For a list of "emerging therapies"
and some information about them, visit the Us Too website page at
http://www.ustoo.org/Emerging_Treatments.asp
In this section we present our evaluations of various new and old therapies that may have some effect on
HRPC. Keep in mind that we are not doctors—just patients who do our homework. We are trying to provide rational options that you can review with your oncologist.
We identify some of these therapies through our internet contacts and some through media announcements. It is our belief that there are also some answers out there in the medical literature that—for whatever reason—are not being pushed by the medical community or the pharmaceuticals. By sorting out these therapies we hope to help our medical teams by providing workable ideas for consideration.
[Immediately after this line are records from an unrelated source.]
-- ==== Sys2Proof/Machine/FloatArith.lean ====
section
/-! DEFINITION. Floating-point arithmetic of M 13 to M 16 (R344, R345), comparisons of M 5 and M 6 (R352), special functions of
M 17 (R353 to R355) and the instructions of M 18 (R351, R356, R358, R360, R361). -/

namespace Sys2Proof.Machine

/-- FADD: a + b (R345, Table 20-14). -/
def execFadd (p : Pfx) (d : BitVec 7) (a b : Src) (s : State) : Out := floatOp false .f32 p d [a, b] false opAdd s

/-- FSUB: a − b (R345, Table 20-14). -/
def execFsub (p : Pfx) (d : BitVec 7) (a b : Src) (s : State) : Out := floatOp false .f32 p d [a, b] false opSub s

/-- FMUL: a × b (R345, Table 20-14). -/
def execFmul (p : Pfx) (d : BitVec 7) (a b : Src) (s : State) : Out := floatOp false .f32 p d [a, b] false opMul s

/-- FFMA: a × b + c, rounded once; c is −0 without VX (R345, Table 20-14). -/
def execFfma (p : Pfx) (d : BitVec 7) (a b : Src) (s : State) : Out := floatOp false .f32 p d [a, b] true opFma s

/-- FMIN: minimumNumber (R345, Table 20-14). -/
def execFmin (p : Pfx) (d : BitVec 7) (a b : Src) (s : State) : Out := floatOp false .f32 p d [a, b] false (opMinMax false) s

/-- FMAX: maximumNumber (R345, Table 20-14). -/
def execFmax (p : Pfx) (d : BitVec 7) (a b : Src) (s : State) : Out := floatOp false .f32 p d [a, b] false (opMinMax true) s

/-- FABS: a with sign 0 (R345, Table 20-14). -/
def execFabs (p : Pfx) (d : BitVec 7) (a : Src) (s : State) : Out := floatOp false .f32 p d [a] false (opSign true) s

/-- FNEG: a with its sign inverted (R345, Table 20-14). -/
def execFneg (p : Pfx) (d : BitVec 7) (a : Src) (s : State) : Out := floatOp false .f32 p d [a] false (opSign false) s

/-- FADD_F16X2: a + b (R345, Table 20-14). -/
def execFaddF16x2 (p : Pfx) (d : BitVec 7) (a b : Src) (s : State) : Out := floatOp true .f16 p d [a, b] false opAdd s

/-- FSUB_F16X2: a − b (R345, Table 20-14). -/
def execFsubF16x2 (p : Pfx) (d : BitVec 7) (a b : Src) (s : State) : Out := floatOp true .f16 p d [a, b] false opSub s

/-- FMUL_F16X2: a × b (R345, Table 20-14). -/
def execFmulF16x2 (p : Pfx) (d : BitVec 7) (a b : Src) (s : State) : Out := floatOp true .f16 p d [a, b] false opMul s

/-- FFMA_F16X2: a × b + c, rounded once; c is −0 without VX (R345, Table 20-14). -/
def execFfmaF16x2 (p : Pfx) (d : BitVec 7) (a b : Src) (s : State) : Out := floatOp true .f16 p d [a, b] true opFma s

/-- FMIN_F16X2: minimumNumber (R345, Table 20-14). -/
def execFminF16x2 (p : Pfx) (d : BitVec 7) (a b : Src) (s : State) : Out := floatOp true .f16 p d [a, b] false (opMinMax false) s

/-- FMAX_F16X2: maximumNumber (R345, Table 20-14). -/
def execFmaxF16x2 (p : Pfx) (d : BitVec 7) (a b : Src) (s : State) : Out := floatOp true .f16 p d [a, b] false (opMinMax true) s

/-- FABS_F16X2: a with sign 0 (R345, Table 20-14). -/
def execFabsF16x2 (p : Pfx) (d : BitVec 7) (a : Src) (s : State) : Out := floatOp true .f16 p d [a] false (opSign true) s

/-- FNEG_F16X2: a with its sign inverted (R345, Table 20-14). -/
def execFnegF16x2 (p : Pfx) (d : BitVec 7) (a : Src) (s : State) : Out := floatOp true .f16 p d [a] false (opSign false) s

/-- FADD_BF16X2: a + b (R345, Table 20-14). -/
def execFaddBf16x2 (p : Pfx) (d : BitVec 7) (a b : Src) (s : State) : Out := floatOp true .bf16 p d [a, b] false opAdd s

/-- FSUB_BF16X2: a − b (R345, Table 20-14). -/
def execFsubBf16x2 (p : Pfx) (d : BitVec 7) (a b : Src) (s : State) : Out := floatOp true .bf16 p d [a, b] false opSub s

/-- FMUL_BF16X2: a × b (R345, Table 20-14). -/
def execFmulBf16x2 (p : Pfx) (d : BitVec 7) (a b : Src) (s : State) : Out := floatOp true .bf16 p d [a, b] false opMul s

/-- FFMA_BF16X2: a × b + c, rounded once; c is −0 without VX (R345, Table 20-14). -/
def execFfmaBf16x2 (p : Pfx) (d : BitVec 7) (a b : Src) (s : State) : Out := floatOp true .bf16 p d [a, b] true opFma s

/-- FMIN_BF16X2: minimumNumber (R345, Table 20-14). -/
def execFminBf16x2 (p : Pfx) (d : BitVec 7) (a b : Src) (s : State) : Out := floatOp true .bf16 p d [a, b] false (opMinMax false) s

/-- FMAX_BF16X2: maximumNumber (R345, Table 20-14). -/
def execFmaxBf16x2 (p : Pfx) (d : BitVec 7) (a b : Src) (s : State) : Out := floatOp true .bf16 p d [a, b] false (opMinMax true) s

/-- FABS_BF16X2: a with sign 0 (R345, Table 20-14). -/
def execFabsBf16x2 (p : Pfx) (d : BitVec 7) (a : Src) (s : State) : Out := floatOp true .bf16 p d [a] false (opSign true) s

/-- FNEG_BF16X2: a with its sign inverted (R345, Table 20-14). -/
def execFnegBf16x2 (p : Pfx) (d : BitVec 7) (a : Src) (s : State) : Out := floatOp true .bf16 p d [a] false (opSign false) s

/-- FADD_F64: a + b (R345, Table 20-14). -/
def execFaddF64 (p : Pfx) (d : BitVec 7) (a b : Src) (s : State) : Out := floatOp false .f64 p d [a, b] false opAdd s

/-- FSUB_F64: a − b (R345, Table 20-14). -/
def execFsubF64 (p : Pfx) (d : BitVec 7) (a b : Src) (s : State) : Out := floatOp false .f64 p d [a, b] false opSub s

/-- FMUL_F64: a × b (R345, Table 20-14). -/
def execFmulF64 (p : Pfx) (d : BitVec 7) (a b : Src) (s : State) : Out := floatOp false .f64 p d [a, b] false opMul s

/-- FFMA_F64: a × b + c, rounded once; c is −0 without VX (R345, Table 20-14). -/
def execFfmaF64 (p : Pfx) (d : BitVec 7) (a b : Src) (s : State) : Out := floatOp false .f64 p d [a, b] true opFma s

/-- FMIN_F64: minimumNumber (R345, Table 20-14). -/
def execFminF64 (p : Pfx) (d : BitVec 7) (a b : Src) (s : State) : Out := floatOp false .f64 p d [a, b] false (opMinMax false) s

/-- FMAX_F64: maximumNumber (R345, Table 20-14). -/
def execFmaxF64 (p : Pfx) (d : BitVec 7) (a b : Src) (s : State) : Out := floatOp false .f64 p d [a, b] false (opMinMax true) s

/-- FABS_F64: a with sign 0 (R345, Table 20-14). -/
def execFabsF64 (p : Pfx) (d : BitVec 7) (a : Src) (s : State) : Out := floatOp false .f64 p d [a] false (opSign true) s

/-- FNEG_F64: a with its sign inverted (R345, Table 20-14). -/
def execFnegF64 (p : Pfx) (d : BitVec 7) (a : Src) (s : State) : Out := floatOp false .f64 p d [a] false (opSign false) s

/-- FCMP_F32_EQ: a = b (R352, Table 20-19). -/
def execFcmpF32Eq (p : Pfx) (d : BitVec 7) (a b : Src) (s : State) : Out :=
  fcmpOp .f32 false p d a b (fun x y => fEq x y) s

/-- FCMP_F32_NE: a ≠ b or unordered (R352, Table 20-19). -/
def execFcmpF32Ne (p : Pfx) (d : BitVec 7) (a b : Src) (s : State) : Out :=
  fcmpOp .f32 false p d a b (fun x y => !fEq x y) s

/-- FCMP_F32_LT: a < b, ordered (R352, Table 20-19). -/
def execFcmpF32Lt (p : Pfx) (d : BitVec 7) (a b : Src) (s : State) : Out :=
  fcmpOp .f32 true p d a b (fun x y => vLt false x y) s

/-- FCMP_F32_LE: a ≤ b, ordered (R352, Table 20-19). -/
def execFcmpF32Le (p : Pfx) (d : BitVec 7) (a b : Src) (s : State) : Out :=
  fcmpOp .f32 true p d a b (fun x y => ordered x y && !vLt false y x) s

/-- FCMP_F32_GT: a > b, ordered (R352, Table 20-19). -/
def execFcmpF32Gt (p : Pfx) (d : BitVec 7) (a b : Src) (s : State) : Out :=
  fcmpOp .f32 true p d a b (fun x y => vLt false y x) s

/-- FCMP_F32_GE: a ≥ b, ordered (R352, Table 20-19). -/
def execFcmpF32Ge (p : Pfx) (d : BitVec 7) (a b : Src) (s : State) : Out :=
  fcmpOp .f32 true p d a b (fun x y => ordered x y && !vLt false x y) s

/-- FCMP_F32_UN: a or b is a NaN (R352, Table 20-19). -/
def execFcmpF32Un (p : Pfx) (d : BitVec 7) (a b : Src) (s : State) : Out :=
  fcmpOp .f32 false p d a b (fun x y => !ordered x y) s

/-- FCMP_F32_OR: neither is a NaN (R352, Table 20-19). -/
def execFcmpF32Or (p : Pfx) (d : BitVec 7) (a b : Src) (s : State) : Out :=
  fcmpOp .f32 false p d a b (fun x y => ordered x y) s

/-- FCMP_F64_EQ: a = b (R352, Table 20-19). -/
def execFcmpF64Eq (p : Pfx) (d : BitVec 7) (a b : Src) (s : State) : Out :=
  fcmpOp .f64 false p d a b (fun x y => fEq x y) s

/-- FCMP_F64_NE: a ≠ b or unordered (R352, Table 20-19). -/
def execFcmpF64Ne (p : Pfx) (d : BitVec 7) (a b : Src) (s : State) : Out :=
  fcmpOp .f64 false p d a b (fun x y => !fEq x y) s

/-- FCMP_F64_LT: a < b, ordered (R352, Table 20-19). -/
def execFcmpF64Lt (p : Pfx) (d : BitVec 7) (a b : Src) (s : State) : Out :=
  fcmpOp .f64 true p d a b (fun x y => vLt false x y) s

/-- FCMP_F64_LE: a ≤ b, ordered (R352, Table 20-19). -/
def execFcmpF64Le (p : Pfx) (d : BitVec 7) (a b : Src) (s : State) : Out :=
  fcmpOp .f64 true p d a b (fun x y => ordered x y && !vLt false y x) s

/-- FCMP_F64_GT: a > b, ordered (R352, Table 20-19). -/
def execFcmpF64Gt (p : Pfx) (d : BitVec 7) (a b : Src) (s : State) : Out :=
  fcmpOp .f64 true p d a b (fun x y => vLt false y x) s

/-- FCMP_F64_GE: a ≥ b, ordered (R352, Table 20-19). -/
def execFcmpF64Ge (p : Pfx) (d : BitVec 7) (a b : Src) (s : State) : Out :=
  fcmpOp .f64 true p d a b (fun x y => ordered x y && !vLt false x y) s

/-- FCMP_F64_UN: a or b is a NaN (R352, Table 20-19). -/
def execFcmpF64Un (p : Pfx) (d : BitVec 7) (a b : Src) (s : State) : Out :=
  fcmpOp .f64 false p d a b (fun x y => !ordered x y) s

/-- FCMP_F64_OR: neither is a NaN (R352, Table 20-19). -/
def execFcmpF64Or (p : Pfx) (d : BitVec 7) (a b : Src) (s : State) : Out :=
  fcmpOp .f64 false p d a b (fun x y => ordered x y) s

/-- A special function of one operand (R353, R354). -/
def specialOp (p : Pfx) (d : BitVec 7) (a : Src) (f : Env → Nat → Nat × Env) (s : State) : Out :=
  valueOp .eOnly p (fun _ => [(.flt .f32, a)]) (fun _ c => dstOk c.side false d) (fun sd => setD sd false d 0)
    (fun _ _ vs t =>
      let (r, e) := f (t.env p.rc) (arg vs 0).toNat
      .ok (setD .e false d (BitVec.ofNat 64 r) (t.putEnv e))) s

/-- FRCP: 1 ÷ a within 0.502 ulp (R354, R355). -/
def execFrcp (p : Pfx) (d : BitVec 7) (a : Src) (s : State) : Out := specialOp p d a frcpF s

/-- FRSQ: 1 ÷ √a within 0.502 ulp (R354, R355). -/
def execFrsq (p : Pfx) (d : BitVec 7) (a : Src) (s : State) : Out := specialOp p d a frsqF s

/-- FSQRT: √a, correctly rounded (R354, R355). -/
def execFsqrt (p : Pfx) (d : BitVec 7) (a : Src) (s : State) : Out := specialOp p d a fsqrtF s

/-- FEXP2: 2^a within 0.502 ulp (R354, R355). -/
def execFexp2 (p : Pfx) (d : BitVec 7) (a : Src) (s : State) : Out := specialOp p d a fexp2F s

/-- FLOG2: log2 a within 0.502 ulp (R354, R355). -/
def execFlog2 (p : Pfx) (d : BitVec 7) (a : Src) (s : State) : Out := specialOp p d a flog2F s

/-- FDIV: a ÷ b, correctly rounded; the dividend is popped first (R353, R354). -/
def execFdiv (p : Pfx) (d : BitVec 7) (a b : Src) (s : State) : Out := floatOp false .f32 p d [a, b] false (fun _ e x y _ => fdivF e x y) s

/-- FRND: a rounded to an integral value under the code (R360). -/
def execFrnd (p : Pfx) (d : BitVec 7) (a : Src) (s : State) : Out := specialOp p d a frndF s

/-- FCLASS: the bit of the mask that names the class of a (R351, Table 20-18). -/
def execFclass (p : Pfx) (d : BitVec 7) (a b : Src) (s : State) : Out :=
  valueOp .eOnly p (fun _ => [(.flt .f32, a), (.int32, b)]) (fun _ _ => true) (fun _ t => t.setPred d.toNat false)
    (fun _ _ vs t => .ok (t.setPred d.toNat ((arg vs 1).getLsbD (classOf (arg vs 0).toNat)))) s

/-- FFLAG: the thread's flag word, then the flags that b names are cleared (R358, R164). -/
def execFflag (p : Pfx) (d : BitVec 7) (b : Src) (s : State) : Out :=
  valueOp .eOnly p (fun _ => [(.int32, b)]) (fun _ c => dstOk c.side false d) (fun sd => setD sd false d 0)
    (fun _ _ vs t => .ok { setD .e false d (t.flags.setWidth 64) t with flags := t.flags &&& ~~~((arg vs 0).setWidth 5) }) s

/-- FSCL: a × 2^n with n the signed 32-bit b (R361). -/
def execFscl (p : Pfx) (d : BitVec 7) (a b : Src) (s : State) : Out :=
  valueOp .eOnly p (fun _ => [(.flt .f32, a), (.int32, b)]) (fun _ c => dstOk c.side false d) (fun sd => setD sd false d 0)
    (fun _ _ vs t =>
      let (r, e) := fsclF (t.env p.rc) (arg vs 0).toNat ((arg vs 1).setWidth 32)
      .ok (setD .e false d (BitVec.ofNat 64 r) (t.putEnv e))) s

/-- A dot product of n packed elements added to d (R356); the format stands in VX C. -/
def fdotOp (n : Nat) (p : Pfx) (d : BitVec 7) (a b : Src) (s : State) : Out :=
  valueOp .eOnly p (fun _ => [(.int32, a), (.int32, b)]) (fun _ _ => p.vx.isSome && fdotCode n p.cByte)
    (fun sd => setD sd false d 0)
    (fun _ _ vs t => tryThen (t.soundRegs [d.toNat]) fun _ =>
      let (r, e) := fdotF n ((narrowFm p.cByte).getD .f16) (t.env p.rc) (arg vs 0).toNat (arg vs 1).toNat (t.getV d.toNat).toNat
      .ok (setD .e false d (BitVec.ofNat 64 r) (t.putEnv e))) s

/-- FDOT_2: d + the dot product of 2 elements, rounded once (R356). -/
def execFdot2 (p : Pfx) (d : BitVec 7) (a b : Src) (s : State) : Out := fdotOp 2 p d a b s

/-- FDOT_4: d + the dot product of 4 elements, rounded once (R356). -/
def execFdot4 (p : Pfx) (d : BitVec 7) (a b : Src) (s : State) : Out := fdotOp 4 p d a b s

/-- FDOT_8: d + the dot product of 8 elements, rounded once (R356). -/
def execFdot8 (p : Pfx) (d : BitVec 7) (a b : Src) (s : State) : Out := fdotOp 8 p d a b s

end Sys2Proof.Machine
end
Since there is some urgency to our search, we have established criteria that are meaningful to us as people living with
HRPC:
Is there hard evidence that this therapy has beneficial effects for humans with
HRPC? We consider evidence to be published clinical studies in the recognized medical literature. Or it may be documented anecdotal evidence by people with no financial stake in the product. Pre-clinical studies (in vitro and in vivo with mice) rarely translate to successful drugs and even more rarely in fewer than 10 years.
Is there hard evidence that this drug will not harm or kill the user? Simply put, if this one doesn’t work, will I survive to continue my fight?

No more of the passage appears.